§ **What the exercise asks**
Reproduce the section of the listing that begins at the line containing "exact ih h.2" and finishes at the line containing "theorem keysRising_spInsert (m". Include both end lines and nothing beyond them.
* * *
theorem mem_spErase (m : List (Nat × α)) (k : Nat) (e : Nat × α) : e ∈ spErase k m ↔ e ∈ m ∧ e.1 ≠ k := by
  induction m with
  | nil => simp [spErase]
  | cons x m ih =>
    obtain ⟨i, v⟩ := x
    simp only [spErase]
    split
    · next hi =>
      subst hi
      constructor
      · intro h; have := ih.1 h; exact ⟨by simp [this.1], this.2⟩
      · rintro ⟨h, hn⟩
        rcases List.mem_cons.1 h with h | h
        · subst h; exact absurd rfl hn
        · exact ih.2 ⟨h, hn⟩
    · next hi =>
      simp only [List.mem_cons, ih]
      constructor
      · rintro (h | h)
        · subst h; exact ⟨Or.inl rfl, hi⟩
        · exact ⟨Or.inr h.1, h.2⟩
      · rintro ⟨h | h, hn⟩
        · exact Or.inl h
        · exact Or.inr ⟨h, hn⟩

theorem mem_spInsert (m : List (Nat × α)) (k : Nat) (v : α) (e : Nat × α) :
    e ∈ spInsert k v m ↔ e = (k, v) ∨ e ∈ m := by
  induction m with
  | nil => simp [spInsert]
  | cons x m ih =>
    obtain ⟨i, w⟩ := x
    simp only [spInsert]
    split
    · simp
    · simp only [List.mem_cons, ih]
      constructor
      · rintro (h | h | h)
        · exact Or.inr (Or.inl h)
        · exact Or.inl h
        · exact Or.inr (Or.inr h)
      · rintro (h | h | h)
        · exact Or.inr (Or.inl h)
        · exact Or.inl h
        · exact Or.inr (Or.inr h)

/-- A sparse store reads back what was written, and every other key is left alone. -/
theorem spGet_spPut [DecidableEq α] (m : List (Nat × α)) (k j : Nat) (v : α) :
    spGet d (spPut d m k v) j = if j = k then v else spGet d m j := by
  unfold spPut
  split
  · next h => rw [spGet_spErase, h]
  · rw [spGet_spInsert _ _ _ _ _ (fun e he => ((mem_spErase m k e).1 he).2), spGet_spErase]
    by_cases hj : j = k <;> simp [hj]

theorem keysRising_cons (j : Nat) (v : α) (m : List (Nat × α)) :
    keysRising ((j, v) :: m) = true ↔ (∀ e ∈ m, j < e.1) ∧ keysRising m = true := by
  induction m generalizing j v with
  | nil => simp [keysRising]
  | cons x m ih =>
    obtain ⟨i, w⟩ := x
    simp only [keysRising, Bool.and_eq_true, decide_eq_true_eq, List.mem_cons, forall_eq_or_imp]
    rw [ih]
    constructor
    · rintro ⟨h, h2, h3⟩
      exact ⟨⟨h, fun e he => Nat.lt_trans h (h2 e he)⟩, h2, h3⟩
    · rintro ⟨⟨h, _⟩, h2, h3⟩
      exact ⟨h, h2, h3⟩

theorem keysRising_spErase (m : List (Nat × α)) (k : Nat) (h : keysRising m = true) : keysRising (spErase k m) = true := by
  induction m with
  | nil => rfl
  | cons x m ih =>
    obtain ⟨i, w⟩ := x
    rw [keysRising_cons] at h
    simp only [spErase]
    split
    · exact ih h.2
    · rw [keysRising_cons]
      exact ⟨fun e he => h.1 e ((mem_spErase m k e).1 he).1, ih h.2⟩

theorem keysRising_spInsert (m : List (Nat × α)) (k : Nat) (v : α) (h : keysRising m = true) (hk : ∀ e ∈ m, e.1 ≠ k) :
    keysRising (spInsert k v m) = true := by
  induction m with
  | nil => rfl
  | cons x m ih =>
    obtain ⟨i, w⟩ := x
    have h' := (keysRising_cons i w m).1 h
    simp only [spInsert]
    split
    · next hlt =>
      rw [keysRising_cons]
      refine ⟨fun e he => ?_, h⟩
      rcases List.mem_cons.1 he with he | he
      · subst he; exact hlt
      · exact Nat.lt_trans hlt (h'.1 e he)
    · next hlt =>
      rw [keysRising_cons]
      refine ⟨fun e he => ?_, ih h'.2 (fun e he => hk e (by simp [he]))⟩
      rcases (mem_spInsert m k v e).1 he with he | he
      · subst he
        have : i ≠ k := hk (i, w) (by simp)
        show i < k
        omega
      · exact h'.1 e he

/-- A write keeps the canonical form. -/
theorem spWf_spPut [DecidableEq α] (m : List (Nat × α)) (k : Nat) (v : α) (h : spWf d m = true) :
    spWf d (spPut d m k v) = true := by
  simp only [spWf, Bool.and_eq_true, List.all_eq_true, decide_eq_true_eq] at h ⊢
  have hk : ∀ e ∈ spErase k m, e.1 ≠ k := fun e he => ((mem_spErase m k e).1 he).2
  have he := keysRising_spErase m k h.1
  unfold spPut
  split
  · exact ⟨he, fun e hm => h.2 e ((mem_spErase m k e).1 hm).1⟩
  · next hv =>
    refine ⟨keysRising_spInsert _ k v he hk, fun e hm => ?_⟩
    rcases (mem_spInsert _ k v e).1 hm with hm | hm
    · subst hm; exact hv
    · exact h.2 e ((mem_spErase m k e).1 hm).1

end Sparse

/-! ## Byte memories -/

theorem rdByte_wrByte (m : List Host.Cell) (a j : Nat) (v : Byte) :
    rdByte (wrByte m a v) j = if j = a then v else rdByte m j := spGet_spPut zeroByte m a j v

/-- A write of bytes leaves every address outside them alone. -/
theorem rdByte_wrBytes_out (l : List Byte) (m : List Host.Cell) (a j : Nat) (h : j < a ∨ a + l.length ≤ j) :
    rdByte (wrBytes m a l) j = rdByte m j := by
  induction l generalizing m a with
  | nil => rfl
  | cons v l ih =>
    simp only [List.length_cons] at h
    simp only [wrBytes]
    rw [ih _ _ (by omega), rdByte_wrByte, if_neg (by omega)]

/-- A write of bytes is read back. -/
theorem rdByte_wrBytes_in (l : List Byte) (m : List Host.Cell) (a i : Nat) (h : i < l.length) :
    rdByte (wrBytes m a l) (a + i) = l[i] := by
  induction l generalizing m a i with
  | nil => simp at h
  | cons v l ih =>
    simp only [wrBytes]
    cases i with
    | zero => rw [rdByte_wrBytes_out _ _ _ _ (by omega), rdByte_wrByte]; simp
    | succ i =>
      have := ih (wrByte m a v) (a + 1) i (by simpa using h)
      rw [show a + (i + 1) = a + 1 + i by omega, this]; rfl

theorem rdBytes_eq (m : List Host.Cell) (a n : Nat) : rdBytes m a n = (List.range n).map (fun i => rdByte m (a + i)) := by
  induction n generalizing a with
  | zero => rfl
  | succ n ih =>
    simp only [rdBytes, ih, List.range_succ_eq_map, List.map_cons, List.map_map, Nat.add_zero]
    congr 1
    apply List.map_congr_left
    intro i _
    show rdByte m (a + 1 + i) = rdByte m (a + (i + 1))
    rw [Nat.add_right_comm, Nat.add_assoc]

/-- Every memory operation keeps the canonical form. -/
theorem wf_wrByte (m : List Host.Cell) (a : Nat) (v : Byte) (h : Memory.wf m = true) : Memory.wf (wrByte m a v) = true :=
  spWf_spPut zeroByte m a v h

theorem wf_wrBytes (l : List Byte) (m : List Host.Cell) (a : Nat) (h : Memory.wf m = true) :
    Memory.wf (wrBytes m a l) = true := by
  induction l generalizing m a with
  | nil => exact h
  | cons v l ih => exact ih _ _ (wf_wrByte m a v h)

theorem wf_wrWord (m : List Host.Cell) (a : Nat) (w : Word) (h : Memory.wf m = true) : Memory.wf (wrWord m a w) = true :=
  wf_wrBytes _ m a h

theorem wf_wrWords (l : List Word) (m : List Host.Cell) (a : Nat) (h : Memory.wf m = true) :
    Memory.wf (wrWords m a l) = true := by
  induction l generalizing m a with
  | nil => exact h
  | cons v l ih => exact ih _ _ (wf_wrWord m a v h)

/-- Every memory of the state after reset has the canonical form. -/
theorem wf_reset : Memory.wf State.reset.blk.mems.gddr = true ∧ Memory.wf State.reset.blk.mems.gran = true ∧
    Memory.wf State.reset.blk.mems.spad = true ∧ Memory.wf State.reset.blk.mems.imem = true ∧
    Memory.wf State.reset.blk.mems.win = true ∧ Memory.wf State.reset.blk.mems.image = true := by decide

theorem leNat_leBytes (n v : Nat) : leNat (leBytes n v) = v % 256 ^ n := by
  induction n generalizing v with
  | zero => simp [leBytes, leNat, Nat.mod_one]
  | succ n ih =>
    simp only [leBytes, leNat, ih, BitVec.toNat_ofNat, show (2 : Nat) ^ 8 = 256 from rfl]
    rw [Nat.pow_succ, Nat.mul_comm (256 ^ n) 256, Nat.mod_mul]

theorem length_leBytes (n v : Nat) : (leBytes n v).length = n := by
  induction n generalizing v with
  | zero => rfl
  | succ n ih => simp [leBytes, ih]

theorem rdBytes_wrBytes (l : List Byte) (m : List Host.Cell) (a : Nat) : rdBytes (wrBytes m a l) a l.length = l := by
  rw [rdBytes_eq]
  apply List.ext_getElem
  · simp
  · intro i h1 h2
    simp only [List.getElem_map, List.getElem_range]
    exact rdByte_wrBytes_in l m a i h2

/-- A word is read back. -/
theorem rdWord_wrWord (m : List Host.Cell) (a : Nat) (w : Word) : rdWord (wrWord m a w) a = w := by
  unfold rdWord wrWord
  have h := rdBytes_wrBytes (leBytes 4 w.toNat) m a
  rw [length_leBytes] at h
  rw [h, leNat_leBytes]
  apply BitVec.eq_of_toNat_eq
  have := w.isLt
  simp [wd]
  omega

/-- A word that does not overlap the bytes written is left alone. -/
theorem rdWord_wrBytes_out (l : List Byte) (m : List Host.Cell) (a j : Nat) (h : j + 4 ≤ a ∨ a + l.length ≤ j) :
    rdWord (wrBytes m a l) j = rdWord m j := by
  unfold rdWord
  congr 2
  rw [rdBytes_eq, rdBytes_eq]
  apply List.map_congr_left
  intro i hi
  exact rdByte_wrBytes_out l m a (j + i) (by have := List.mem_range.1 hi; omega)

theorem rdWord_wrWord_out (m : List Host.Cell) (a j : Nat) (w : Word) (h : j + 4 ≤ a ∨ a + 4 ≤ j) :
    rdWord (wrWord m a w) j = rdWord m j := by
  apply rdWord_wrBytes_out
  rw [length_leBytes]; exact h

/-! ## Registers and indexed units -/

theorem rg_congr {b b' : Block} (h : b.regs.cur = b'.regs.cur) (a : Nat) : rg b a = rg b' a := by
  unfold rg; rw [h]

/-- A register reads back what was written, and every other register is left alone. -/
@[simp] theorem rg_setRg (b : Block) (a j : Nat) (w : Word) : rg (setRg b a w) j = if j = a then w else rg b j :=
  spGet_spPut regReset b.regs.cur a j w

@[simp] theorem frc_setFrc (b : Block) (a j : Nat) (w : Word) : frc (setFrc b a w) j = if j = a then w else frc b j :=
  spGet_spPut regReset b.regs.force a j w

@[simp] theorem frc_setGen (b : Block) (a j : Nat) (w : Word) : frc (setGen b a w) j = if j = a then w else frc b j :=
  spGet_spPut regReset b.regs.force a j w

@[simp] theorem frc_setRg (b : Block) (a j : Nat) (w : Word) : frc (setRg b a w) j = frc b j := rfl
@[simp] theorem rg_setFrc (b : Block) (a j : Nat) (w : Word) : rg (setFrc b a w) j = rg b j := rfl
@[simp] theorem rg_setGen (b : Block) (a j : Nat) (w : Word) : rg (setGen b a w) j = rg b j := rfl
@[simp] theorem rg_raiseS (b : Block) (c a j : Nat) (v : Bool) : rg (raiseS b c a v) j = rg b j := rfl
@[simp] theorem rg_safeReq (b : Block) (c a j : Nat) : rg (safeReq b c a) j = rg b j := rfl
@[simp] theorem rg_safeCond (b : Block) (c i j : Nat) (v : Bool) : rg (safeCond b c i v) j = rg b j := rfl
@[simp] theorem rg_gdWr (b : Block) (a j : Nat) (l : List Byte) : rg (gdWr b a l) j = rg b j := rfl
@[simp] theorem rg_grWr (b : Block) (a j : Nat) (l : List Byte) : rg (grWr b a l) j = rg b j := rfl
@[simp] theorem rg_spWr (b : Block) (t a j : Nat) (l : List Byte) : rg (spWr b t a l) j = rg b j := rfl
@[simp] theorem rg_wiWr (b : Block) (a j : Nat) (w : Word) : rg (wiWr b a w) j = rg b j := rfl
@[simp] theorem rg_setTl (b : Block) (t j : Nat) (x : Tiller) : rg (setTl b t x) j = rg b j := rfl
@[simp] theorem rg_setCell (b : Block) (k j : Nat) (x : Cell) : rg (setCell b k x) j = rg b j := rfl
@[simp] theorem rg_setPrt (b : Block) (n j : Nat) (x : Port) : rg (setPrt b n x) j = rg b j := rfl
@[simp] theorem rg_setLane (b : Block) (n j : Nat) (x : LaneSt) : rg (setLane b n x) j = rg b j := rfl
@[simp] theorem rg_setUnit (b : Block) (c p j : Nat) (u : UnitSt) : rg (setUnit b c p u) j = rg b j := rfl
@[simp] theorem rg_setTrig (b : Block) (n j : Nat) (x : Trig) : rg (setTrig b n x) j = rg b j := rfl

/-- The register at `a` of a set of registers. -/
def Regs.reg (r : Regs) (a : Nat) : Word := spGet regReset r.cur a

/-- The registers of a block that is written out field by field, as updates of its other fields leave it. -/
@[simp] theorem rg_mk (r : Regs) (x1 : Mems) (x2 : Pwr) (x3 : Tb) (x4 : List (Nat × Trig)) (x5 : Seq) (x6 : Sched) (x7 :
    List (Nat × Port)) (x8 : List (Nat × LaneSt)) (x9 : List (Nat × PyrSt)) (x10 : List (Nat × TuftSt)) (x11 : List (Nat ×
    StereoSt)) (x12 : List (Nat × FlowAcc)) (x13 : List (Nat × Bool)) (x14 : List (Nat × Tiller)) (x15 : List Chain) (x16 :
    List (Nat × List Posted)) (x17 : List (Nat × PQueue)) (x18 : Nat) (x19 : SyncSt) (x20 : HostSt) (x21 : Links) (x22 :
    CfgSt) (x23 : SafeSt) (x24 : DbgSt) (x25 : MemSt) (x26 : List (Nat × (Nat × Nat))) (x27 : List Ev) (x28 : List (Nat ×
    Nat)) (x29 : Now) (x30 : List (Nat × Instr)) (x31 : Bool) (x32 : Option Nat) (a : Nat) :
    rg ⟨r, x1, x2, x3, x4, x5, x6, x7, x8, x9, x10, x11, x12, x13, x14, x15, x16, x17, x18, x19, x20, x21, x22, x23,
      x24, x25, x26, x27, x28, x29, x30, x31, x32⟩ a = r.reg a := rfl

@[simp] theorem reg_regs (b : Block) (a : Nat) : b.regs.reg a = rg b a := rfl

theorem rg_setF (b : Block) (a hi lo v j : Nat) :
    rg (setF b a hi lo v) j = if j = a then (rg b a).setFld hi lo v else rg b j := by rw [setF_eq, rg_setRg]

theorem rg_bump (b : Block) (a n j : Nat) : rg (bump b a n) j = if j = a then rg b a + wd n else rg b j := by
  rw [bump_eq, rg_setRg]

theorem rg_clrRg (b : Block) (a m j : Nat) : rg (clrRg b a m) j = if j = a then rg b a &&& ~~~ (wd m) else rg b j := by
  rw [clrRg_eq, rg_setRg]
* * *
§ **Solution**
    · exact ih h.2
    · rw [keysRising_cons]
      exact ⟨fun e he => h.1 e ((mem_spErase m k e).1 he).1, ih h.2⟩

theorem keysRising_spInsert (m : List (Nat × α)) (k : Nat) (v : α) (h : keysRising m = true) (hk : ∀ e ∈ m, e.1 ≠ k) :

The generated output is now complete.